→ **Work instructions**
Return, from the data below, each line that contains the word "NamesOwn".

→ **Stored data entries**
>>>

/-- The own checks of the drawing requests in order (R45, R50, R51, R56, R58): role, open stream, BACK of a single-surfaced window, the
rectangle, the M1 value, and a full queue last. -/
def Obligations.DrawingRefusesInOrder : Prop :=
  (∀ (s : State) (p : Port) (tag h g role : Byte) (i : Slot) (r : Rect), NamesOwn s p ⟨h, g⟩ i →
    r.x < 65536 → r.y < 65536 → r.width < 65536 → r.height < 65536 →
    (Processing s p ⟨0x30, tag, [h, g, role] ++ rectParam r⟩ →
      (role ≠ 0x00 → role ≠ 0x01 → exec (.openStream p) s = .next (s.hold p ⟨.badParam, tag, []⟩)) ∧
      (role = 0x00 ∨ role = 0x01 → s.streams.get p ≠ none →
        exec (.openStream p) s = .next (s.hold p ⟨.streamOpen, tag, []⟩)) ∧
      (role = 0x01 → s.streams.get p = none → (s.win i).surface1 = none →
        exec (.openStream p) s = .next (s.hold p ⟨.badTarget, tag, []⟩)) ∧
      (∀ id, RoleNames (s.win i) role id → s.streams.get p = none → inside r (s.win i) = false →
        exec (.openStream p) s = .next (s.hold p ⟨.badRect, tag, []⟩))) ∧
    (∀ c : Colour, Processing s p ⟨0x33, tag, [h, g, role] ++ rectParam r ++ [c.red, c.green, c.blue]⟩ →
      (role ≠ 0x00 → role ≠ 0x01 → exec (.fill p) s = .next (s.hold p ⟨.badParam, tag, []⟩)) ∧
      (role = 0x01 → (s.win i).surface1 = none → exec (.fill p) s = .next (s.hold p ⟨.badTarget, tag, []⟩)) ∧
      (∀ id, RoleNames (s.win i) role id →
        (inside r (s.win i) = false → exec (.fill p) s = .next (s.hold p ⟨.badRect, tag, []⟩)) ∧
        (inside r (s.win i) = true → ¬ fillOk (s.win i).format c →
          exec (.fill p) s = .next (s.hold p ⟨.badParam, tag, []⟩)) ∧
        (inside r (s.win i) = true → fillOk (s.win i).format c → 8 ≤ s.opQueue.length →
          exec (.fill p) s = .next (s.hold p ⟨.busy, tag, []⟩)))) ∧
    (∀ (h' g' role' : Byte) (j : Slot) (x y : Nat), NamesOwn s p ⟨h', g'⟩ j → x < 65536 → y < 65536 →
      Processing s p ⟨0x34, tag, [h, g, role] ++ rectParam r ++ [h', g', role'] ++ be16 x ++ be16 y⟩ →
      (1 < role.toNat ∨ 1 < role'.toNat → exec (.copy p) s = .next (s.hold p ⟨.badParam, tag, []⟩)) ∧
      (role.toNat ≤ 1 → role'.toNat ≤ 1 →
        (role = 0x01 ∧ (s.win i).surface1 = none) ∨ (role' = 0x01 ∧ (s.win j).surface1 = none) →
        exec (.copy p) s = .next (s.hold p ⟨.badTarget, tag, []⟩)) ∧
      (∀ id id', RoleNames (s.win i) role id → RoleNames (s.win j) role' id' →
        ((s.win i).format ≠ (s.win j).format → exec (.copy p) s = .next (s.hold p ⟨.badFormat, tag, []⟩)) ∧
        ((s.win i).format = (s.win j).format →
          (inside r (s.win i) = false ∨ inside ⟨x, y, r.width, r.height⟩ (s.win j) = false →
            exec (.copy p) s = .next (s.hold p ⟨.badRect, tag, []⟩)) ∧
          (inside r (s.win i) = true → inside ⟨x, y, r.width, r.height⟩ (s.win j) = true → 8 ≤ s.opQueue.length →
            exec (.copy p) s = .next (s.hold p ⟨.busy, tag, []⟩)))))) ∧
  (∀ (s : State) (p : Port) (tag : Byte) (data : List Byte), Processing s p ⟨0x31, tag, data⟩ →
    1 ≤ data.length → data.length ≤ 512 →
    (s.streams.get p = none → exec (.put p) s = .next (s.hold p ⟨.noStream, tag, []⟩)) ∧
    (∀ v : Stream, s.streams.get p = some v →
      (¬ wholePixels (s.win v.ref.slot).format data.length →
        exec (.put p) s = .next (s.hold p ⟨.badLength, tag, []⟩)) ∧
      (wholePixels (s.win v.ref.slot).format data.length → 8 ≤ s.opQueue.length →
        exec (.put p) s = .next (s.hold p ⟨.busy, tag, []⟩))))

<<<

→ **Expected answer**
  (∀ (s : State) (p : Port) (tag h g role : Byte) (i : Slot) (r : Rect), NamesOwn s p ⟨h, g⟩ i →
    (∀ (h' g' role' : Byte) (j : Slot) (x y : Nat), NamesOwn s p ⟨h', g'⟩ j → x < 65536 → y < 65536 →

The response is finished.